The Carverse dataset offers a large-scale collection of 3D vehicle models, and what sets it apart is the inclusion of detailed material and normal information. This gives it a unique edge compared to older datasets, making it useful for robust training and improving the realism of generated 3D assets.

If the relighting capability works as well as claimed, this paper shows strong potential for practical applications, especially in fields like autonomous driving, where realistic lighting is crucial.

缺点

For table 1, the use of terms like 'high' and 'low' for the quality and diversity metrics is very ambiguous and biased, especially when many of the datasets being compared are real-world datasets. From the images presented in the paper, I don't observe a significant quality improvement solely based on these visuals. However, I do recognize the added value that Carverse provides through its inclusion of normal and material information, which may not be available in the other datasets mentioned. That said, when comparing diversity and quality, datasets such as CarStudio visually appear much more diverse and of higher quality to me. Therefore, using 'high' to describe both Carverse and CarStudio can mislead readers into thinking their visual appearances in terms of diversity and quality is comparable, which doesn’t seem accurate. If we further consider the difference in instance numbers, CarStudio’s over 200k instances are much denser than the 1,000 instances introduced by Carverse.

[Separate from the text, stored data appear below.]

-- ==== Sys2Proof/WellFormed.lean ====
section
/-! DEFINITION. Which terms of `Instr` the spec's formats and operand ranges allow. -/

namespace Sys2Proof

/-- A Command the encoder may be given: no status bytes, data within the byte-count field
(spec/40_codec.md R110, R115). -/
def Command.wellFormed (c : Command) : Bool :=
  c.status.isEmpty && decide (c.data.length ≤ Config.reqDataMax)

/-- A result a received frame can carry (spec/30_encoding.md R87). -/
def CommandResult.wellFormed (f : CommandResult) : Bool :=
  decide (f.data.length ≤ Config.rspDataMax)

/-- A delimiter with these low bits and bit 7 set is not the preamble byte (spec/30_encoding.md R83, R85). -/
def longDelimiterBits (t : BitVec 7) : Bool := t != 0x7F

/-- The operand bytes a host word is followed by: `len` for `SEND`, none otherwise (spec/30_encoding.md
R96, R97; spec/43_session.md R180). -/
def operandCountOk (w : HostWord) (bytes : List Byte) : Bool :=
  if w &&& 0xFF0000FF = 0x00000003 then bytes.length == (w.extractLsb' 16 8).toNat
  else bytes.isEmpty

/-- Well-formed operations. Each check names the rule that sets the range. -/
def Instr.wellFormed : Instr → Bool
  | .hostOpen => true
  | .hostClose => true
  | .hostSend _ len data => data.length == len.toNat          -- spec/43_session.md R180
  | .hostSendz => true
  | .cfgwrPreamble _ => true
  | .cfgwrMaxRetries _ => true
  | .cfgwrTimeout _ => true
  | .cfgwrAutoZero _ => true
  | .delimPreamble => true
  | .delimLong t => longDelimiterBits t                       -- spec/30_encoding.md R85
  | .delimShort _ => true
  | .delimReqLong => true
  | .delimReqShort => true
  | .status1Comm _ => true
  | .status1CmdSpecific _ => true
  | .rxSeekPreamble _ => true
  | .rxReadDelimiter b => b != Config.fill                    -- spec/41_parser.md R134
  | .rxReadAddress _ => true
  | .rxReadCommand _ => true
  | .rxReadByteCount _ => true
  | .rxReadStatus _ => true
  | .rxReadData _ => true
  | .rxReadChecksum _ => true
  | .rxComplete => true
  | .tickIdle => true
  | .tickSettle => true
  | .tickGuard => true
  | .tickWrite => true
  | .tickHold => true
  | .tickWait => true
  | .doneOpened => true
  | .doneClosed => true
  | .doneSuccess => true
  | .doneCommfault => true
  | .doneNone => true
  | .doneCfgOk => true
  | .doneErrNotExisting => true
  | .doneErrAlreadyOpen => true
  | .doneErrUnknown => true
  | .doneErrNotOpen => true
  | .doneBadop => true
  | .reqLong _ _ _ data => decide (data.length ≤ Config.reqDataMax)      -- spec/30_encoding.md R81
  | .reqShort _ _ data => decide (data.length ≤ Config.reqDataMax)       -- spec/30_encoding.md R82
  | .rspLong _ t _ _ _ data =>                                           -- spec/30_encoding.md R83
      longDelimiterBits t && decide (data.length ≤ Config.rspDataMax)
  | .rspShort _ _ _ _ data => decide (data.length ≤ Config.rspDataMax)   -- spec/30_encoding.md R84
  | .xor8 _ => true
  | .zero => true
  | .build => true
  | .encode c => c.wellFormed                                 -- spec/40_codec.md R115
  | .decode => true
  | .rxbyte _ => true
  | .parserReset => true
  | .notify f => f.wellFormed
  | .tick => true
  | .holdMs n => decide (4 ≤ n ∧ n ≤ Config.txBufSize)        -- spec/42_turnaround.md R161
  | .txBegin => true
  | .keyup => true
  | .startWrite => true
  | .txwrite => true
  | .txdone => true
  | .hold => true
  | .unkey => true
  | .hostop w bytes => operandCountOk w bytes                 -- spec/43_session.md R180
  | .exchange c => c.wellFormed
  | .arm => true
  | .enterWait => true
  | .resolve => true
  | .timeout => true
  | .classify => true
  | .retryOr _ => true
  | .flags s => s.getLsbD 7                                   -- spec/43_session.md R196
  | .finish _ => true
  | .learn f => f.wellFormed && f.commandNumber == Config.zeroCmd   -- spec/43_session.md R198
  | .xfault => true

end Sys2Proof
end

The experimental section appears biased. If my understanding is correct, when the authors compared the RGM model’s ability to generate car models with other SOTA models, they used 50 car samples from their own Carverse dataset. However, only the RGM model was trained on the Carverse dataset, while the other models had no prior exposure to this dataset during training. This creates an inherent advantage for the RGM model, as it has a better understanding of the Carverse data distribution, which would inevitably lead to better quality metric scores compared to the other models.

The authors claim that the quality of existing synthetic car datasets is insufficient for modern real car rendering, but from visual inspection, I don’t see a significant quality improvement in Carverse compared to other synthetic datasets like Objaverse. In fact, in some instances, Objaverse’s car models even appear to have better visual quality. To truly demonstrate that Carverse is superior to previous datasets, a more convincing A/B test with identical conditions under RGM would be necessary.

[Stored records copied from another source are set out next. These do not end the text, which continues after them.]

/-! ## The transmit sequence and the tick -/

theorem txFrame_cases (s : State) :
    (s.txLen.toNat ≤ 519 ∧ txFrame s = some (s.txBuf.readBytes 0 s.txLen.toNat)) ∨
    (519 < s.txLen.toNat ∧ txFrame s = none) := by
  by_cases h : s.txLen.toNat ≤ 519
  · exact .inl ⟨h, if_pos h⟩
  · exact .inr ⟨by omega, if_neg h⟩

/-- `START_WRITE` writes the whole frame, or faults on a length that no encoder leaves. -/
theorem beginWrite_cases (s : State) :
    (s.txLen.toNat ≤ 519 ∧
      beginWrite s = .next { s with
        sTxElapsed := 0
        sHoldTarget := BitVec.ofNat 13 (holdMs s.txLen.toNat)
        sState := .write
        outs := .evTxdump (s.txBuf.readBytes 0 s.txLen.toNat) ::
          .txwrite (s.txBuf.readBytes 0 s.txLen.toNat) :: s.outs }) ∨
    (519 < s.txLen.toNat ∧ beginWrite s = .fault (.outOfRange .txBuf s.txLen.toNat)) := by
  rcases txFrame_cases s with ⟨h, hf⟩ | ⟨h, hf⟩
  · exact .inl ⟨h, by simp only [beginWrite, hf]; rfl⟩
  · exact .inr ⟨h, by simp only [beginWrite, hf]⟩

theorem tickInSettle_cases (s : State) :
    ((sat16Succ s.sElapsed).toNat < 100 ∧ tickInSettle s = { s with sElapsed := sat16Succ s.sElapsed }) ∨
    (100 ≤ (sat16Succ s.sElapsed).toNat ∧
      tickInSettle s = { s with txEn := true, sState := .guard, sElapsed := 0 }) := by
  by_cases h : 100 ≤ (sat16Succ s.sElapsed).toNat
  · exact .inr ⟨h, if_pos h⟩
  · exact .inl ⟨by omega, if_neg h⟩

theorem tickInGuard_cases (s : State) :
    ((sat16Succ s.sElapsed).toNat < 5 ∧ tickInGuard s = .next { s with sElapsed := sat16Succ s.sElapsed }) ∨
    (5 ≤ (sat16Succ s.sElapsed).toNat ∧ tickInGuard s = beginWrite { s with sElapsed := sat16Succ s.sElapsed }) := by
  by_cases h : 5 ≤ (sat16Succ s.sElapsed).toNat
  · exact .inr ⟨h, if_pos h⟩
  · exact .inl ⟨by omega, if_neg h⟩

theorem tickInHold_cases (s : State) :
    ((sat16Succ s.sTxElapsed).toNat < s.sHoldTarget.toNat ∧
      tickInHold s = { s with sTxElapsed := sat16Succ s.sTxElapsed }) ∨
    (s.sHoldTarget.toNat ≤ (sat16Succ s.sTxElapsed).toNat ∧
      tickInHold s = enterWait { s with sTxElapsed := sat16Succ s.sTxElapsed, txEn := false }) := by
  by_cases h : s.sHoldTarget.toNat ≤ (sat16Succ s.sTxElapsed).toNat
  · exact .inr ⟨h, if_pos h⟩
  · exact .inl ⟨by omega, if_neg h⟩

theorem tickInWait_cases (s : State) :
    ((sat16Succ s.sElapsed).toNat < s.cfgTimeoutMs.toNat ∧
      tickInWait s = { s with sElapsed := sat16Succ s.sElapsed }) ∨
    (s.cfgTimeoutMs.toNat ≤ (sat16Succ s.sElapsed).toNat ∧
      tickInWait s = timeoutWait { s with sElapsed := sat16Succ s.sElapsed }) := by
  by_cases h : s.cfgTimeoutMs.toNat ≤ (sat16Succ s.sElapsed).toNat
  · exact .inr ⟨h, if_pos h⟩
  · exact .inl ⟨by omega, if_neg h⟩

/-- `TXDONE` goes on to the hold or to the wait; outside `WRITE` it has no step. -/
theorem execTxdone_cases (s : State) :
    (s.sState = .write ∧ s.sTxElapsed.toNat < s.sHoldTarget.toNat ∧
      execTxdone s = .next { s with sState := .hold }) ∨
    (s.sState = .write ∧ s.sHoldTarget.toNat ≤ s.sTxElapsed.toNat ∧
      execTxdone s = .next (enterWait { s with txEn := false })) ∨
    (s.sState ≠ .write ∧ execTxdone s = .refused .noWriteInProgress) := by
  by_cases h : s.sState = .write
  · by_cases h2 : s.sHoldTarget.toNat ≤ s.sTxElapsed.toNat
    · exact .inr (.inl ⟨h, h2, by rw [execTxdone, if_pos h, if_pos h2]; rfl⟩)
    · exact .inl ⟨h, by omega, by rw [execTxdone, if_pos h, if_neg h2]⟩
  · exact .inr (.inr ⟨h, if_neg h⟩)

/-! ## Learning, the latch, the notification -/

theorem learnFrom_cases (f : CommandResult) (s : State) :
    (12 ≤ f.data.length ∧
      learnFrom f s = { s with
        curAddr := ⟨f.data.getD 1 0 ||| 0x80, f.data.getD 2 0, f.data.getD 9 0, f.data.getD 10 0, f.data.getD 11 0⟩
        curAddrValid := true
        zeroDone := true }) ∨
    (f.data.length < 12 ∧ learnFrom f s = s) := by
  by_cases h : 12 ≤ f.data.length
  · exact .inl ⟨h, by simp only [learnFrom, learnedAddr, h, if_true]⟩
  · exact .inr ⟨by omega, by simp only [learnFrom, learnedAddr, h, if_false]⟩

I would also like to see more examples of scene insertion results to better assess how well the RGM model handles relighting. In Figure 6, both scenes shown are under bright daylight conditions. It would be more convincing to see examples in dimmer lighting environments to showcase how the relighting function performs under different lighting scenarios.

问题

Q1. You mention that RGM supports relighting through spherical harmonics. How flexible is the lighting adjustment when integrating the 3D models into new scenarios? For example a scene with much dimmer environmental lighting. So far I only saw bright daylight insertion in the paper.

Q2. How does RGM handle complex lighting environments like dynamic or moving light sources?

Q3. In Table 1, terms like "high" and "low" are used to describe dataset quality and diversity. Can you clarify how these metrics are quantitatively defined? What specific attributes (maybe resolution, texture detail, polygon density) are used to distinguish between "high" and "low"?

Q4. When conducting comparison experiments with other SOTA models, were those models trained or fine-tuned on Carverse before testing? If not, and only RGM has prior knowledge of the distribution of the Carverse data, how do you address the potential bias in comparing RGM's performance to SOTA methods that were not trained on the Carverse dataset?

撤稿通知

I have read and agree with the venue's withdrawal policy on behalf of myself and my co-authors.